Class 7 Lab 1 ‐ Creating Alerts - Justin-Boyd/CIT-Class GitHub Wiki

Task 1: Generate Access Logs

Step 1

  • Start your pfSense machine

Step 2

  • Start your Ubuntu machine, click Activities, search for the terminal, and open it.

Step 3

  • Type the command ip address, find your interface card, and write down your IP.

Step 4

  • Use the command sudo /opt/splunk/bin/splunk start to start the Splunk daemon.

Step 5

  • Use the command service apache2 start to start Apache2.

Step 6

  • Open a new tab and browse to localhost

Step 7

  • Browse to localhost/random and try to access a nonexistent page to generate the 404 HTTP error code and logs.

Step 8

  • On your Windows 10 machine, open Microsoft Edge.

Step 9

  • Browse to the following IP address: your Ubuntu machine/random

Task 2: Create a Custom 404 Alert

Step 1

  • In Ubuntu, click the Firefox icon in the panel on the left and browse to 127.0.0.1:8000
  • Sign in with the username admin and the password Aa123456

Step 2

  • Click Search & Reporting.

Step 3

  • Use the query source= “/var/log/apache2/access.log”, then click the dropdown and select status_code 404 to show it in your search.

Step 4

  • Use the query source="/var/log/apache2/access.log" AND status_code=404 to search for the Apache 404 status code.

Step 5

  • Click Save As at the top right and then select Alert.

Step 6

  • In the window that appears, configure the alert settings as follows, and then click
  • Save:
    • Title: Dir.Enum
    • Alert type: Real-time
    • Trigger alert when: Number of results
    • Is greater than: 4
    • Trigger: For each result
    • Throttle: Check
    • Suppress results containing: ip_addr_count
    • Add Actions: Add to Triggered Alerts

Step 7

  • Click Continue Editing.

Step 8

  • Open a new browser from the Windows 10 machine and navigate to the nonexistent Apache page (Ubuntu IP/random) to generate 404 logs. Click the Refresh icon five times to trigger the new alert.

Step 9

  • Go to Triggered Alerts in the Activity menu and check the results.

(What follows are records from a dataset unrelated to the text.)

-- ==== Sys2Proof/Laws/PerInstr.lean ====
section
/-! SUPPORT. The family `EncodedByTable`, one lemma per constructor of `Instr`. -/

namespace Sys2Proof

/-- The `mask` and `match` of a command's row (30_encoding.md R102, R104). -/
def tableRow : Instr → Word × Word
  | .nop => (0xFFFFFFFF, 0x00)
  | .errclr => (0xFFFFFFFF, 0x01)
  | .sreset => (0xFFFFFFFF, 0x02)
  | .brd => (0xFFFFFFFF, 0x03)
  | .vinit _ => (0xFFFFFCFF, 0x10)
  | .vsize _ => (0xFFFFFCFF, 0x11)
  | .vget _ => (0xFFFFFCFF, 0x12)
  | .vset _ => (0xFFFFFCFF, 0x13)
  | .vflip _ => (0xFFFFFCFF, 0x14)
  | .vappend _ => (0xFFFFFCFF, 0x15)
  | .vrdbits _ => (0xFFFFFCFF, 0x16)
  | .vxor _ _ => (0xFFFFF0FF, 0x17)
  | .vtobytes _ => (0xFFFFFCFF, 0x18)
  | .minit _ => (0xFFFFFCFF, 0x20)
  | .mdim _ => (0xFFFFFCFF, 0x21)
  | .mget _ => (0xFFFFFCFF, 0x22)
  | .mset _ => (0xFFFFFCFF, 0x23)
  | .mflip _ => (0xFFFFFCFF, 0x24)
  | .mfill _ => (0xFFFFFCFF, 0x25)
  | .mgetrow _ _ => (0xFFFFF0FF, 0x26)
  | .msetrow _ _ => (0xFFFFF0FF, 0x27)
  | .mrot180 _ => (0xFFFFFCFF, 0x28)
  | .mtop _ => (0xFFFFFCFF, 0x29)
  | .mbot _ => (0xFFFFFCFF, 0x2A)
  | .mrect _ => (0xFFFFFCFF, 0x2B)

/-- The word of a well-formed command selects its own row: `cw & mask = match` (30_encoding.md R102). -/
def Laws.EncodedByTable.Statement (i : Instr) : Prop :=
  i.WellFormed → encode i &&& (tableRow i).1 = (tableRow i).2

/-- The row test of one opcode with a slot in field `A`. -/
theorem masked_slotA {op : Nat} (h : ∀ a : Fin 4, commandWord op a 0 &&& 0xFFFFFCFF#32 = BitVec.ofNat 32 op)
    {a : Nat} (ha : SlotOk a) : commandWord op a 0 &&& 0xFFFFFCFF#32 = BitVec.ofNat 32 op := h ⟨a, ha⟩

/-- The row test of one opcode with slots in fields `A` and `B`. -/
theorem masked_slotAB {op : Nat} (h : ∀ a b : Fin 4, commandWord op a b &&& 0xFFFFF0FF#32 = BitVec.ofNat 32 op)
    {a b : Nat} (hab : SlotOk a ∧ SlotOk b) : commandWord op a b &&& 0xFFFFF0FF#32 = BitVec.ofNat 32 op :=
  h ⟨a, hab.1⟩ ⟨b, hab.2⟩

theorem Laws.EncodedByTable.nop : Laws.EncodedByTable.Statement .nop := by intro _; decide
theorem Laws.EncodedByTable.errclr : Laws.EncodedByTable.Statement .errclr := by intro _; decide
theorem Laws.EncodedByTable.sreset : Laws.EncodedByTable.Statement .sreset := by intro _; decide
theorem Laws.EncodedByTable.brd : Laws.EncodedByTable.Statement .brd := by intro _; decide
theorem Laws.EncodedByTable.vinit (a : Nat) : Laws.EncodedByTable.Statement (.vinit a) := masked_slotA (by decide)
theorem Laws.EncodedByTable.vsize (a : Nat) : Laws.EncodedByTable.Statement (.vsize a) := masked_slotA (by decide)
theorem Laws.EncodedByTable.vget (a : Nat) : Laws.EncodedByTable.Statement (.vget a) := masked_slotA (by decide)
theorem Laws.EncodedByTable.vset (a : Nat) : Laws.EncodedByTable.Statement (.vset a) := masked_slotA (by decide)
theorem Laws.EncodedByTable.vflip (a : Nat) : Laws.EncodedByTable.Statement (.vflip a) := masked_slotA (by decide)
theorem Laws.EncodedByTable.vappend (a : Nat) : Laws.EncodedByTable.Statement (.vappend a) := masked_slotA (by decide)
theorem Laws.EncodedByTable.vrdbits (a : Nat) : Laws.EncodedByTable.Statement (.vrdbits a) := masked_slotA (by decide)
theorem Laws.EncodedByTable.vxor (a b : Nat) : Laws.EncodedByTable.Statement (.vxor a b) := masked_slotAB (by decide)
theorem Laws.EncodedByTable.vtobytes (a : Nat) : Laws.EncodedByTable.Statement (.vtobytes a) := masked_slotA (by decide)
theorem Laws.EncodedByTable.minit (a : Nat) : Laws.EncodedByTable.Statement (.minit a) := masked_slotA (by decide)
theorem Laws.EncodedByTable.mdim (a : Nat) : Laws.EncodedByTable.Statement (.mdim a) := masked_slotA (by decide)
theorem Laws.EncodedByTable.mget (a : Nat) : Laws.EncodedByTable.Statement (.mget a) := masked_slotA (by decide)
theorem Laws.EncodedByTable.mset (a : Nat) : Laws.EncodedByTable.Statement (.mset a) := masked_slotA (by decide)
theorem Laws.EncodedByTable.mflip (a : Nat) : Laws.EncodedByTable.Statement (.mflip a) := masked_slotA (by decide)
theorem Laws.EncodedByTable.mfill (a : Nat) : Laws.EncodedByTable.Statement (.mfill a) := masked_slotA (by decide)
theorem Laws.EncodedByTable.mgetrow (a b : Nat) : Laws.EncodedByTable.Statement (.mgetrow a b) := masked_slotAB (by decide)
theorem Laws.EncodedByTable.msetrow (a b : Nat) : Laws.EncodedByTable.Statement (.msetrow a b) := masked_slotAB (by decide)
theorem Laws.EncodedByTable.mrot180 (a : Nat) : Laws.EncodedByTable.Statement (.mrot180 a) := masked_slotA (by decide)
theorem Laws.EncodedByTable.mtop (a : Nat) : Laws.EncodedByTable.Statement (.mtop a) := masked_slotA (by decide)
theorem Laws.EncodedByTable.mbot (a : Nat) : Laws.EncodedByTable.Statement (.mbot a) := masked_slotA (by decide)
theorem Laws.EncodedByTable.mrect (a : Nat) : Laws.EncodedByTable.Statement (.mrect a) := masked_slotA (by decide)

end Sys2Proof
end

Task 3: Windows Security Alert

Step 1

  • Go to the Windows machine and log out of the user John to create authentication failures to the account. Then intentionally fail to log in by typing an incorrect password. This will create a Windows event log. Do this at least five to seven times to populate logs for Splunk.

Step 2

  • Go to Search & Reporting and type in the following search to populate logs: source=”wineventlog:security”

Step 3

  • Identify the event ID by using the following: | stats count by EventCode

Step 4

Step 5

  • The command from step 4 will populate the specific event code. You’ll need to add in another search parameter that will show an account with four or more failed login attempts. Add the following: | where count > 4

Step 6

  • Add another user into Windows to test the alert. Open an administrator command line and run the following command: net user /add [username] key=[password]

Step 7

  • Confirm the new user with the command net user

Step 8

  • Logout of the primary account and fail to log into the new user account at least four times. This will create Windows event logs in Splunk.

Step 9

  • Switch to Splunk and update the stats command by adding Account_Name

Step 10

  • Create an alert for the Windows failed logon event. Click Save As and select Alerts. Input the following:
    • Title: WIN - Login Fail
    • Alert type: Real-Time
    • Trigger alert when: Number of results
    • Is greater than: 1
    • Trigger: For each result
    • Throttle: Check
    • Suppress results containing: login_failure
    • Add Actions: Add to Triggered Alerts set to High

Step 11

  • Save the alert and test it by creating more failed login attempts with the user Jane.